By Mike Clark-Madison

Remember all those people -- including the candidates -- complaining last month about how hard it was to do business with the city? Toby Futrell heard them. "We need to operate lean and efficiently and do that before we cut direct service," she said of her "Innovation Initiative," now in its second year, to get City Hall working smarter. "Reducing bureaucratic barriers to providing customer-friendly service is a top priority."

But Futrell isn't just running scared from the likes of Brad Meltzer. "For me, the silver lining [of the bust] is the ability to reshape government. All corporations in a downturn have a chance to rethink and reshape their service delivery. And we have that opportunity now," she told the City Council, pointing out that in her decades with the city she's worked on several misbegotten efforts to clean up City Hall's act. "The boom set us off running, and now we have a 1970s business model throughout the organization."

Among the consequences: 12, count 'em, 12 departments have a role in the city's much-reviled development review and permitting process. Austin is the only major city without a single phone number to call 24/7 to get service. And while the city's Information Systems department, says Assistant City Manager John Stephens, "needs to be as flexible and nimble as possible" and has "highly qualified" technicians and front-line supervisors, it also had four or five layers of management to slow down decisions and make projects more expensive. Thirteen of those I.S. managers got pink-slipped earlier this month, the city's first official "layoffs" of the budget season. "Simply changing the management structure will save $1.5 million, and the ongoing review may lead us to save $3 million," says Futrell. And that's before we even look at decentralizing the I.S. function itself."

The I.S. cuts were, at least in part, spawned by employee suggestions -- whether by I.S. employees or their inside-City Hall customers is not known -- along with an external review of City Hall's books and org-charts by private-sector executives. And so it goes throughout City Hall; Futrell says as of mid-May, she'd had around 500 meetings with employees to talk about the Innovation Initiative, and at that point her team was evaluating 1,743 ideas. (That's out of 2,408 ideas submitted; more than 1,600 of those had occurred to different city employees and were submitted more than once.) "No savings is too small," Futrell says.

Some proposed savings are, in fact, small -- like changing the oil in city cars less often, projected to save $150,000. But since that would pay several salaries, and at least some at City Hall are still clinging to the idea of a no-layoff budget, the authors of those ideas may get more than a gold star. And in some cases you're talking about real money. The Fire Dept., for example, says it can save $1 million a year by putting smaller-than-normal "squad" or "minipumper" engines -- with only two firefighters each -- in Fire Stations 4 and 9, in Clarksville and Hyde Park, and putting larger-than-normal "quint" units -- with five firefighters but on one multipurpose truck instead of two -- in low-call-volume stations 19 (on Balcones Drive) and 40 (under construction on East Parmer Lane).

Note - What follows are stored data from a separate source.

-- ==== Sys2Proof/Machine/Step.lean ====
section
/-! DEFINITION. One step of the LC32: the command at the front of the queue, or a millisecond. -/

namespace Sys2Proof.Machine

open Sys2Proof

/-- One step: the command at the front is taken and run with the queue's rest; on an empty queue one
millisecond passes (log entry 1). -/
def step (s : State) : Host.Outcome State Fault Refusal :=
  match s.pending with
  | [] => .next (s.pass 1)
  | i :: rest => exec i { s with pending := rest }

/-- `s` with the command that a word of the opcode table spells put at the front of its queue; `s`
unchanged where the word spells none. -/
def State.withFetchWord (s : State) (nbits w : Nat) : State :=
  match decodeTableWord nbits w with
  | some i => { s with pending := i :: s.pending }
  | none => s

end Sys2Proof.Machine
end

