/-- R19, R20, R24: CLOSE_LANE of an OPEN lane whose holder is a SINGLE session on it, not CLOSING, with
no ball awaiting entry, while no other session is leaving a lane. Where the lane is not quiet, the
session becomes CLOSING with expiry due cleared and the expiry count absent, and a pending move is
cancelled. Where it is quiet and the billing is GAME, the close sequence is complete in the same
command: the record is free, the lane CLOSED without holder, waiting or move, and the lane memory
holds the session's fields. Everything else stands, but for the equipment of the pair and the notices
raised. A lane already CLOSED or MANUAL is refused BAD_STATE.

R159: the same for TIME billing, with the billing close first (here: no commit pending, an open line of
the tariff in force short of its top count, at most 252 lines in the list, and a charged total that stays
below its top). Seconds above the grace charge one more minute; a carry of 30 or more then adds one unit;
both stand on the open line, which is appended as a TIME line; a time total below the minimum appends a
MINIMUM line of the difference, and credited seconds a DOWNTIME_NOTE. The lane's charged total takes the
amounts. -/
def Obligations.CloseLaneClosesOrWaits : Prop :=
  ∀ (s : State) (tag : Byte) (n : Nat) (l : LaneId), s.TrunkFree → s.device = .run →
    s.mappedLane? n = some l →
    ((s.entry l).state = .closed ∨ (s.entry l).state = .manual → ∀ o,
      exec (.closeLane tag n o) s = .next (s.reply ⟨tag, 31, ⟨.badState, .nothing⟩⟩)) ∧
    (∀ (i : SessionId) (x : Session) (o : Option Nat),
      (s.entry l).state = .opened → (s.entry l).holder = some i → s.session i = some x →
      x.mode = .single → x.lane = l → x.state ≠ .closing → (s.tracker l).play ≠ .awaitingEntry →
      (o = none ∨ o = some (i.val + 1)) →
      (∀ j y, j ≠ i → s.session j = some y → y.state ≠ .closing ∧ y.state ≠ .moving) →
      ∃ t : State,
        exec (.closeLane tag n o) s = .next (t.reply ⟨tag, 31, ⟨.ok, .nothing⟩⟩) ∧
        (s.quiet l = false →
          OnPair (pairOf l)
            ((s.setSession i (some { x with
              state := .closing, expiryDue := false
              billing := { x.billing with expiryCount := none } })).modEntry l fun e =>
                { e with movePending := none }) t) ∧
        (s.quiet l = true → x.terms.billing = .game →
          OnPair (pairOf l)
            ((s.setSession i none).modEntry l fun e =>
              { e with
                state := .closed, holder := none, waiting := none, movePending := none
                memory := some x.terms }) t) ∧
        (∀ u : OpenLine, s.quiet l = true → x.terms.billing = .time → s.tariff.pending = none →
          (s.meter l).openLine = some u → u.minutes < 65535 → s.charges.lines.length ≤ 252 →
          let c := s.clock.calendar
          let k := lookupIn s.tariff x.terms.tariffClass c
          let minute := k.grace < x.billing.secondsInMinute
          let charge := if minute then (k.hourlyRate + x.billing.carry) / 60 else 0
          let carry := if minute then (k.hourlyRate + x.billing.carry) % 60 else x.billing.carry
          let unit := if 30 ≤ carry then 1 else 0
          let total := min 4294967295 (x.billing.timeTotal + charge + unit)
          let due := k.minimum - total
          u.reference = k.reference → u.version = k.version →
          (s.meter l).chargedTotal + charge + unit + due < 4294967295 →
          let lines : List ChargeLine :=
            [⟨l, u.session, .time, u.reference, u.version, if minute then u.minutes + 1 else u.minutes,
              min 4294967295 (u.amount + charge + unit), u.start, none⟩] ++
            (if total < k.minimum then [⟨l, i, .minimum, 0, k.version, 0, due, c, none⟩] else []) ++
            (if 0 < x.billing.credited then
              [⟨l, i, .downtimeNote, 0, k.version, x.billing.credited, 0, c, none⟩] else [])
          OnPair (pairOf l)
            (State.modMeter
              { (s.setSession i none).modEntry l fun e =>
                  { e with
                    state := .closed, holder := none, waiting := none, movePending := none
                    memory := some x.terms } with
                charges := { s.charges with lines := s.charges.lines ++ lines } }
              l fun m =>
                { m with openLine := none, chargedTotal := m.chargedTotal + charge + unit + due })
            t))

/-- R22, R23, R153, R160: MOVE_SESSION of an OPEN SINGLE session that holds its lane, without expiry due,
to another CLOSED lane of the map that is no move target and has an openable machine. Where the lane is
not quiet, the session becomes MOVING and the lane's move pending is set. Where it is quiet, the move
completes in the same command: the lane is CLOSED, the target OPEN with the session as holder, the
session OPEN on the target, and the open time line of the lane has been appended. Other sessions, other
lanes' entries, the lanes of other pairs, the clock, the device state and every loaded table stand:
tariff, profiles, defaults, fault actions, notice priorities, lane map, and each pair's debounce values,
poll order, answer timeout, lost threshold and return settings. -/
def Obligations.MoveSessionMovesOrWaits : Prop :=
  ∀ (s : State) (tag : Byte) (n m : Nat) (choice : MoveResume) (i : SessionId) (x : Session)
    (k : LaneId), s.TrunkFree → s.device = .run → s.sessionInUse? n = some (i, x) →
    x.mode = .single → x.state = .opened → x.expiryDue = false → s.mappedLane? m = some k →
    k ≠ x.lane → (s.entry k).state = .closed → s.isMoveTarget k = false →
    openableMachine (s.supervisor k).machine = true → (s.entry x.lane).holder = some i →
    ∃ t : State,
      exec (.moveSession tag n m choice) s = .next (t.reply ⟨tag, 32, ⟨.ok, .nothing⟩⟩) ∧
      (s.quiet x.lane = false →
        OnPair (pairOf x.lane)
          ((s.setSession i (some { x with state := .moving })).modEntry x.lane fun e =>
            { e with movePending := some ⟨k, choice⟩ }) t) ∧
      (s.quiet x.lane = true →
        (∃ y, t.session i = some y ∧
          y = { x with
            lane := k, bowlers := y.bowlers, nextBall := y.nextBall
            pendingResume := y.pendingResume
            billing := { x.billing with state := y.billing.state } } ∧
          y.bowlers.map (·.handle) = x.bowlers.map (·.handle)) ∧
        (∀ j, j ≠ i → t.session j = s.session j) ∧
        t.entry x.lane =
          { s.entry x.lane with
            state := .closed, holder := none, waiting := none, movePending := none } ∧
        t.entry k = { s.entry k with state := .opened, holder := some i } ∧
        (∀ q, q ≠ x.lane → q ≠ k → t.entry q = s.entry q) ∧
        ((s.meter x.lane).openLine = none → t.charges = s.charges) ∧
        (∀ o, (s.meter x.lane).openLine = some o → s.charges.lines.length < 256 →
          (t.meter x.lane).openLine = none ∧
          t.charges.lines = s.charges.lines ++ [timeLine x.lane o]) ∧
        (∀ q, pairOf q ≠ pairOf x.lane → pairOf q ≠ pairOf k → t.lane q = s.lane q) ∧
        (∀ p, t.filter p = s.filter p ∧ (t.poller p).order = (s.poller p).order ∧
          (t.poller p).pendingOrder = (s.poller p).pendingOrder ∧
          (t.poller p).timeout = (s.poller p).timeout ∧
          (t.poller p).threshold = (s.poller p).threshold ∧
          (t.ballReturn p).capacity = (s.ballReturn p).capacity ∧
          (t.ballReturn p).jamSeconds = (s.ballReturn p).jamSeconds) ∧
        t = { s with
          lanes := t.lanes, pairs := t.pairs, sessions := t.sessions, charges := t.charges
          notices := t.notices })
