/-! ## Updates of a lane -/

@[simp] theorem pending_setLane (s : State) (l : LaneId) (x : Lane) :
    (s.setLane l x).pending = s.pending := rfl
@[simp] theorem deviceTime_setLane (s : State) (l : LaneId) (x : Lane) :
    (s.setLane l x).deviceTime = s.deviceTime := rfl
@[simp] theorem device_setLane (s : State) (l : LaneId) (x : Lane) :
    (s.setLane l x).device = s.device := rfl
@[simp] theorem laneMapLoaded_setLane (s : State) (l : LaneId) (x : Lane) :
    (s.setLane l x).laneMapLoaded = s.laneMapLoaded := rfl
@[simp] theorem trunk_setLane (s : State) (l : LaneId) (x : Lane) :
    (s.setLane l x).trunk = s.trunk := rfl
@[simp] theorem priorities_setLane (s : State) (l : LaneId) (x : Lane) :
    (s.setLane l x).priorities = s.priorities := rfl
@[simp] theorem defaults_setLane (s : State) (l : LaneId) (x : Lane) :
    (s.setLane l x).defaults = s.defaults := rfl
@[simp] theorem profiles_setLane (s : State) (l : LaneId) (x : Lane) :
    (s.setLane l x).profiles = s.profiles := rfl
@[simp] theorem faultTable_setLane (s : State) (l : LaneId) (x : Lane) :
    (s.setLane l x).faultTable = s.faultTable := rfl
@[simp] theorem clock_setLane (s : State) (l : LaneId) (x : Lane) :
    (s.setLane l x).clock = s.clock := rfl
@[simp] theorem tariff_setLane (s : State) (l : LaneId) (x : Lane) :
    (s.setLane l x).tariff = s.tariff := rfl
@[simp] theorem charges_setLane (s : State) (l : LaneId) (x : Lane) :
    (s.setLane l x).charges = s.charges := rfl
@[simp] theorem notices_setLane (s : State) (l : LaneId) (x : Lane) :
    (s.setLane l x).notices = s.notices := rfl
@[simp] theorem sessions_setLane (s : State) (l : LaneId) (x : Lane) :
    (s.setLane l x).sessions = s.sessions := rfl
@[simp] theorem pairs_setLane (s : State) (l : LaneId) (x : Lane) :
    (s.setLane l x).pairs = s.pairs := rfl
@[simp] theorem filter_setLane (s : State) (l : LaneId) (x : Lane) (q : PairId) :
    (s.setLane l x).filter q = s.filter q := rfl
@[simp] theorem poller_setLane (s : State) (l : LaneId) (x : Lane) (q : PairId) :
    (s.setLane l x).poller q = s.poller q := rfl
@[simp] theorem ballReturn_setLane (s : State) (l : LaneId) (x : Lane) (q : PairId) :
    (s.setLane l x).ballReturn q = s.ballReturn q := rfl
@[simp] theorem node_setLane (s : State) (l : LaneId) (x : Lane) (q : PairId) (b : NodeAddr) :
    (s.setLane l x).node q b = s.node q b := rfl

While nobody's blown heavy yet about the quints -- which fire Chief Gary Warren says can save the city nearly $10,000, or 50%, on each emergency call -- central-city residents, not used to thinking of themselves as over-served, have already raised alarms about the squad plan. (Especially in Hyde Park, where the fight to save Station 9 was a signal moment in neighborhood history.) The rationale is that, since the city center is so dense with existing stations, you can bring firefighters in from three or four (or six) stations in the three-minute average response time for one fire truck in most of Austin.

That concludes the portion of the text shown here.